On the other side, though:
The one advantage that Imake has over @command{configure}:
@file{Imakefile}s tend to be much shorter (likewise, less redundant)
than @file{Makefile.in}s. There is a fix to this, however---at least
for the Kerberos V5 tree, we've modified things to call in common
@file{post.in} and @file{pre.in} @file{Makefile} fragments for the
entire tree. This means that a lot of common things don't have to be
duplicated, even though they normally are in @command{configure} setups.
@end quotation
@c ===================================================== History of Autoconf.
@node History
@chapter History of Autoconf
You may be wondering, Why was Autoconf originally written? How did it
get into its present form? (Why does it look like gorilla spit?) If
you're not wondering, then this chapter contains no information useful
to you, and you might as well skip it. If you @emph{are} wondering,
then let there be light@dots{}
@menu
* Genesis:: Prehistory and naming of @command{configure}
* Exodus:: The plagues of M4 and Perl
* Leviticus:: The priestly code of portability arrives
* Numbers:: Growth and contributors
* Deuteronomy:: Approaching the promises of easy configuration
@end menu
@node Genesis
@section Genesis
In June 1991 I was maintaining many of the @sc{gnu} utilities for the
Free Software Foundation. As they were ported to more platforms and
more programs were added, the number of @option{-D} options that users
had to select in the @file{Makefile} (around 20) became burdensome.

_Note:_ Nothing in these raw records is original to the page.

/-- R481, R482, R483, R49: the seal and what follows it: the masters that wait are released at the seal, or under hold
when the digest is valid and BOOT_GO is 1; a failed check ends the boot. R464, R484, R491: a hearth reset ends when
its CORE sections have been read: with good sections its masters are released, BUSY is 0 and the hearth is in service
again; a bad one leaves its threads as they are and sets HERR and CORE_CRC. -/
def Obligations.SealReleaseAndHearth : Prop :=
  (∀ s : State,
    (s.boot.stage ≠ .sealing → exec .seal s = .next s) ∧
    (s.boot.stage = .sealing → s.boot.hold = true ∨ s.boot.released = true → s.soc.due = none →
      (∀ n, s.sealCheck = some n → ∃ u, exec .seal s = .next u ∧ u.boot.stage = .failed ∧ u.boot.err = 5 ∧
        u.boot.errsec = BitVec.ofNat 8 n ∧ u.boot.seald = s.boot.seald ∧ u.bit F.fltAlm_FATAL = true ∧
        (s.boot.released = false → u = s.bootFail 5 (BitVec.ofNat 8 n))) ∧
      (s.sealCheck = none → ∃ u : State, u.boot.seald = true ∧ u.reg .bootTfull = s.tb0w ∧ (∀ c, (u.core c).mode ≠ .startup) ∧
        (s.boot.hold = false → u.boot.stage = .run ∧ exec .seal s = .next (u.releaseRel false true)) ∧
        (s.boot.hold = true → s.boot.dvalid = false ∨ s.soc.bootGo = false → u.boot.stage = .hold ∧ exec .seal s = .next u) ∧
        (s.boot.hold = true → s.boot.dvalid = true → s.soc.bootGo = true →
          u.boot.stage = .run ∧ exec .seal s = .next (u.releaseRel true true)))) ∧
    (let u := { s with soc := { s.soc with bootGo := true } }
     (s.boot.stage = .hold → s.boot.dvalid = true →
       exec .bootGo s = .next ({ u with boot := { u.boot with stage := .run } }.releaseRel true true)) ∧
     (s.boot.stage ≠ .hold ∨ s.boot.dvalid = false → exec .bootGo s = .next u))) ∧
  (∀ (s : State) (sections : List (List Byte)),
    (s.boot.hearth = none → exec (.hearthResetComplete sections) s = .next s) ∧
    (∀ h, s.boot.hearth = some h → (s.dom h.toNat).st ≠ .on → exec (.hearthResetComplete sections) s = .next s) ∧
    (∀ h, s.boot.hearth = some h → (s.dom h.toNat).st = .on →
      (s.coreSections h).map (fun x => x.2.length) = sections.map List.length →
      let r := s.reloadCores ((s.coreSections h).zip sections)
      (r.2 = none → ∃ u, exec (.hearthResetComplete sections) s = .next u ∧ u.fld F.bootHstat_BUSY = 0 ∧ u.boot.hearth = none ∧
        h ∉ u.faults.hearths) ∧
      (∀ i, r.2 = some i → ∃ u, exec (.hearthResetComplete sections) s = .next u ∧ u.threads = r.1.threads ∧
        u.fld F.bootHstat_BUSY = 0 ∧ u.fld F.bootHstat_HERR = 1 ∧ u.boot.hearth = none ∧ u.boot.err = 7 ∧
        u.boot.errsec = BitVec.ofNat 8 i)))

/-! ## The ember domain -/

/-- R492 to R495, R500: a second that is due: each field carries into the next, the month ends on its last day, the
calendar stops at the end of 2999, and the wake timer counts; without a second due, or with a set at the same tick,
nothing happens. The day of the week and the latching read of CAL0 (R497, R504). R491, R496, R497, R505: GO checks
SET0 and SET1 (with the writes still on their way): the first failure is the reason; a good value waits for the second
tick and then applies whole. -/
def Obligations.Calendar : Prop :=
  (∀ s : State,
    let e := s.ember
    let ends := e.year = 2999 ∧ e.month = 12 ∧ e.day = 31 ∧ e.hour = 23 ∧ e.min = 59 ∧ e.sec = 59
    (e.secDue = false ∨ e.setDue = true → exec .calendarSecond s = .next s) ∧
    (e.secDue = true → e.setDue = false → ends →
      exec .calendarSecond s = .next { s with ember := { e with sub := 0, secDue := false, calend := true } }) ∧
    (e.secDue = true → e.setDue = false → ¬ ends →
      let passed := fun (x : Ember) => ({ s with ember := { x with sub := 0, secDue := false } }).timerSecond
      let midnight := e.sec = 59 ∧ e.min = 59 ∧ e.hour = 23
      (e.sec < 59 → exec .calendarSecond s = .next (passed { e with sec := e.sec + 1 })) ∧
      (e.sec = 59 → e.min < 59 → exec .calendarSecond s = .next (passed { e with min := e.min + 1, sec := 0 })) ∧
      (e.sec = 59 → e.min = 59 → e.hour < 23 → exec .calendarSecond s = .next (passed { e with hour := e.hour + 1, min := 0, sec := 0 })) ∧
      (midnight → e.day < lastDay e.year e.month → exec .calendarSecond s =
        .next (passed { e with hour := 0, min := 0, sec := 0, day := e.day + 1 })) ∧
      (midnight → e.day = lastDay e.year e.month → e.month < 12 →
        exec .calendarSecond s = .next (passed { e with hour := 0, min := 0, sec := 0, month := e.month + 1, day := 1 })) ∧
      (midnight → e.day = lastDay e.year e.month → e.month = 12 →
        exec .calendarSecond s = .next (passed { e with hour := 0, min := 0, sec := 0, year := e.year + 1, month := 1, day := 1 }))) ∧
    (∀ y m, lastDay y m = if m = 2 then (if y % 4 = 0 ∧ (y % 100 ≠ 0 ∨ y % 400 = 0) then 29 else 28)
      else if m = 4 ∨ m = 6 ∨ m = 9 ∨ m = 11 then 30 else 31) ∧
    (let n := s.fld F.embWtimer_COUNT
     (n = 0 → s.timerSecond = s) ∧
     (n ≠ 0 → ∃ u, s.timerSecond = u ∧ u.fld F.embWtimer_COUNT = n - 1 ∧ u.ember = { e with timerDue := e.timerDue || n == 1 })) ∧
    (e.timerDue = true → ∃ u, exec .wakeTimerFired s = .next u ∧ u.bit F.embWtimer_FIRED = true ∧ u.ember.timerDue = false) ∧
    (e.timerDue = false → exec .wakeTimerFired s = .next s) ∧
    (dayOfWeek 0 = 6 ∧ (∀ k, dayOfWeek (k + 7) = dayOfWeek k) ∧ ∀ k, dayOfWeek (k + 1) = dayOfWeek k % 7 + 1) ∧
    (∀ mst : Master, mst.toNat < 44 → ∃ u, exec (.cal0Read mst) s = .next u ∧ u.answer = s.cal0View.setWidth 64 ∧
      u.latched mst 8 0 = s.cal1View ∧ u.latched mst 8 1 = s.cal2View ∧ u.regs = s.regs ∧ u.ember = e)) ∧
  (∀ s : State,
    let v0 := s.embLatest .embSet0
    let v1 := s.embLatest .embSet1
    let y := (v1.extractLsb' 16 12).toNat
    let m := (v1.extractLsb' 8 4).toNat
    let d := (v1.extractLsb' 0 5).toNat
    let hr := (v0.extractLsb' 16 5).toNat
    let mi := (v0.extractLsb' 8 6).toNat
    let sc := (v0.extractLsb' 0 6).toNat
    let yearOk := 2000 ≤ y ∧ y ≤ 2999
    let monthOk := yearOk ∧ 1 ≤ m ∧ m ≤ 12
    let dayOk := monthOk ∧ 1 ≤ d ∧ d ≤ lastDay y m
    let hourOk := dayOk ∧ hr ≤ 23
    let minOk := hourOk ∧ mi ≤ 59
    let good := minOk ∧ sc ≤ 59
    let rejected := fun (w : Writer) (code : Nat) =>
      s.access w fun _ => (s.setFld F.embCalerr_ERR 1).setFld F.embCalerr_REASON code
    (∀ w : Writer, isBlock w = false → exec (.calendarSet w) s = .next (s.access w fun s => s.authorityFault w)) ∧
    (∀ w : Writer, isBlock w = true →
      (¬ yearOk → exec (.calendarSet w) s = .next (rejected w 1)) ∧
      (yearOk → ¬ monthOk → exec (.calendarSet w) s = .next (rejected w 2)) ∧
      (monthOk → ¬ dayOk → exec (.calendarSet w) s = .next (rejected w 3)) ∧
      (dayOk → ¬ hourOk → exec (.calendarSet w) s = .next (rejected w 4)) ∧
      (hourOk → ¬ minOk → exec (.calendarSet w) s = .next (rejected w 5)) ∧
      (minOk → ¬ good → exec (.calendarSet w) s = .next (rejected w 6)) ∧
      (good → s.ember.setPend.isSome = true → exec (.calendarSet w) s = .next (rejected w 7)) ∧
      (good → s.ember.setPend = none → exec (.calendarSet w) s = .next (s.access w fun _ =>
        { s.setFld F.embCalerr_PEND 1 with ember := { s.ember with setPend := some (2, v0, v1) } }))) ∧
    (∀ a0 a1 : Word, s.ember.setPend = some (0, a0, a1) → exec .calendarSetApply s =
      .next { (s.setFld F.embCalerr_PEND 0).setFld F.embCalerr_REASON 0 with ember := { s.ember with
        year := (a1.extractLsb' 16 12).toNat, month := (a1.extractLsb' 8 4).toNat, day := (a1.extractLsb' 0 5).toNat
        hour := (a0.extractLsb' 16 5).toNat, min := (a0.extractLsb' 8 6).toNat, sec := (a0.extractLsb' 0 6).toNat
        sub := 0, valid := true, calend := false, setPend := none, setDue := false, secDue := false } }) ∧
    ((∀ a0 a1 : Word, s.ember.setPend ≠ some (0, a0, a1)) → exec .calendarSetApply s = .next s))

Especially for me---I had to test each new release on a bunch of
different systems. So I wrote a little shell script to guess some of
the correct settings for the fileutils package, and released it as part
of fileutils 2.0. That @command{configure} script worked well enough that
the next month I adapted it (by hand) to create similar @command{configure}
scripts for several other @sc{gnu} utilities packages. Brian Berliner
also adapted one of my scripts for his @sc{cvs} revision control system.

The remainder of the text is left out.